Aujourd’hui, cela nous paraît si profondément impossible que nous avons peine à nous imaginer comment la réalité certaine de l’avenir réfuterait les objections que nous lui faisons au nom de l’illusion organique de notre esprit. Nous lui disons par exemple : si, au moment d’entreprendre une affaire, nous pouvions savoir que l’issue en sera malheureuse, nous ne l’entreprendrions pas ; et, dès lors, puisqu’il doit être écrit quelque part, dans le Temps, avant notre interrogation, que l’affaire n’aura pas lieu attendu que nous y renoncerons, nous ne saurions prévoir l’issue de ce qui n’aura pas eu de commencement, etc.
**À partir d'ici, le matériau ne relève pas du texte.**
-- ==== Sys2Proof/Tests/Slice0.lean ====
section
/-! SUPPORT. The model's own tests: ill-formed commands refused by each check of WellFormed, frames and requests written out from the manual's layouts, the manual's worked cases replayed one step at a time, and for each obligation with hypotheses a concrete state and operands that meet all of them. -/

open Sys2Proof Sys2Proof.Machine

namespace Sys2Proof.Tests

set_option Elab.async false

/-! ## Small states -/

/-- The state that a command leaves. -/
def after (c : Instr) (s : State) : State :=
  match exec c s with
  | .next t => t
  | .fault _ | .refused _ => s

/-- The start-up interval has ended. -/
def ready : State := { State.reset with link := { Link.powerOn with startUp := 0, ready := true } }

/-- The row of the worked case of 5.9: Locked, Ur 270 ns, at row time 5,000,000,000,000. -/
def lockedRow : Row :=
  { Row.powerOn with whole := 5000000000000, warmUp := 0, state := .locked, rowSet := true, y := 2520, s := 3480, ur := 270 }

/-- Hall A in use, its last mark at row time 4,999,000,000,000. -/
def inUseHallA : Selector :=
  { Selector.powerOn with
    inUse := some .hallA
    hallA := { RefRecord.powerOn 0 with state := .usable, qualifyCount := 5, lastLabel := 4999000000000, lastArrival := 4999000000000, lastU := 150 } }

/-- A Locked row that follows Hall A. -/
def locked : State := { ready with row := lockedRow, selector := inUseHallA, boundaries := 49999 }

/-- Record 7 of 6.9 before its exchange: slot 12 of port 3, Storage, class 1, Trusted. -/
def record7 : Follower :=
  { Follower.powerOn with
    state := .trusted, port := 3, slot := 12, kind := .storage, periodClass := 1, settleReload := 3, settleCount := 0
    wander := 800, shift := 2, maxAge := 100000000, freshSince := 4999750046100, nextDue := 5000000000000, goodCount := 10
    slotA := ⟨true, 1195, 200, 3050, 3370, 4999750046100⟩, slotB := ⟨true, 1190, 190, 3050, 3370, 4999500046100⟩
    rateBase := true, notify := ⟨true, false, true⟩ }

/-- Port 3 of 5.9, Running and Idle, its last sequence number 117. -/
def port3 : Port := { Port.powerOn with state := .running, sequence := 117 }

/-- The fence of 5.9: tag 41 of record 7, Cleared. -/
def fence41 : Fence := ⟨7, 41, 4999999900000, .cleared, 4999999900270, 0⟩

/-- The part of 5.9 just before the sweep chooses record 7. -/
def scene : State :=
  { (locked.setFollower 7 record7).setPort 3 port3 with fences := { FenceList.powerOn with list := [fence41], nextSerial := 1 } }

/-- Row time set, at no fraction. -/
def at' (ns : Nat) (s : State) : State := { s with row := { s.row with whole := ns, frac := 0 } }

/-- The exchange of 5.9 in a phase. -/
def exchange (phase : Phase) (windowEnd : Option Nat) (reply : Option Capture) : Exchange :=
  ⟨7, 118, 5000000000000, phase, none, windowEnd, reply, [], []⟩

/-- The Probe of 5.9: slot 12, sequence 118, advice 1,195 ns and 200 RU, no order, with its check. -/
def probeOf59 : List Byte :=
  [0xA6, 0x01, 0x0E, 0x0C, 0x76, 0x01, 0x00, 0x00, 0x00, 0x00, 0x04, 0xAB, 0x00, 0x00, 0x00, 0xC8, 0x00, 0xB4, 0x6D]

/-- Port 3 with an exchange in flight. -/
def busy (x : Exchange) (transmitting : Option Transmission) : State :=
  (scene.setFollower 7 { record7 with nextDue := 5000250000000 }).setPort 3
    { port3 with activity := .exchange, sequence := 118, exchange := some x, transmitting := transmitting }

/-- The Probe is being sent. -/
def probing : State := busy (exchange .probe none none) (some ⟨probeOf59, 0⟩)

/-- The Probe has ended and the reply window runs. -/
def awaiting : State := at' 5000000004000 (busy (exchange .awaiting (some (elapsedNs 1000000)) none) none)

/-- The Reply's delimiter has arrived. -/
def replied : State := at' 5000000046100 (busy (exchange .awaiting none (some ⟨5000000046100, .locked, 270⟩)) none)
Pour ne pas nous égarer dans cette voie qui nous mènerait en des lieux où rien ne nous appelle, il nous suffira de nous dire que l’avenir, comme tout ce qui existe, est probablement plus cohérent et plus logique que la logique de notre imagination, et que toutes nos hésitations et nos incertitudes seront comprises dans ses prévisions. Du reste, soyons persuadés que la marche des événements ne dévierait guère si nous la connaissions d’avance. D’abord, ne sauraient l’avenir ou une partie de l’avenir, que ceux qui voudraient se donner la peine de l’apprendre ; comme ne savent le passé ou une partie de leur propre présent que ceux qui ont le courage et l’intelligence de l’interroger. Nous nous adapterions promptement aux leçons de cette science nouvelle, de même que nous nous sommes adaptés à celles de l’histoire. Nous ferions bientôt la part des maux auxquels nous nous pourrions dérober, et celle des maux inévitables. Les plus sages amoindriraient pour eux le total de ceux-ci, et les autres iraient au-devant d’eux comme ils vont maintenant au-devant de beaucoup de désastres certains et qu’il est facile de prédire. La somme de nos déboires serait un peu diminuée, mais moins que nous ne l’espérons ; car déjà notre raison sait prévoir une portion de notre avenir, sinon avec l’évidence matérielle que nous rêvons, du moins avec une certitude morale souvent satisfaisante ; et nous remarquons que la plupart des hommes ne tirent guère profit de ces prévisions si faciles. Ils négligeraient les conseils de l’avenir, comme ils entendent, sans les suivre, les avis du passé.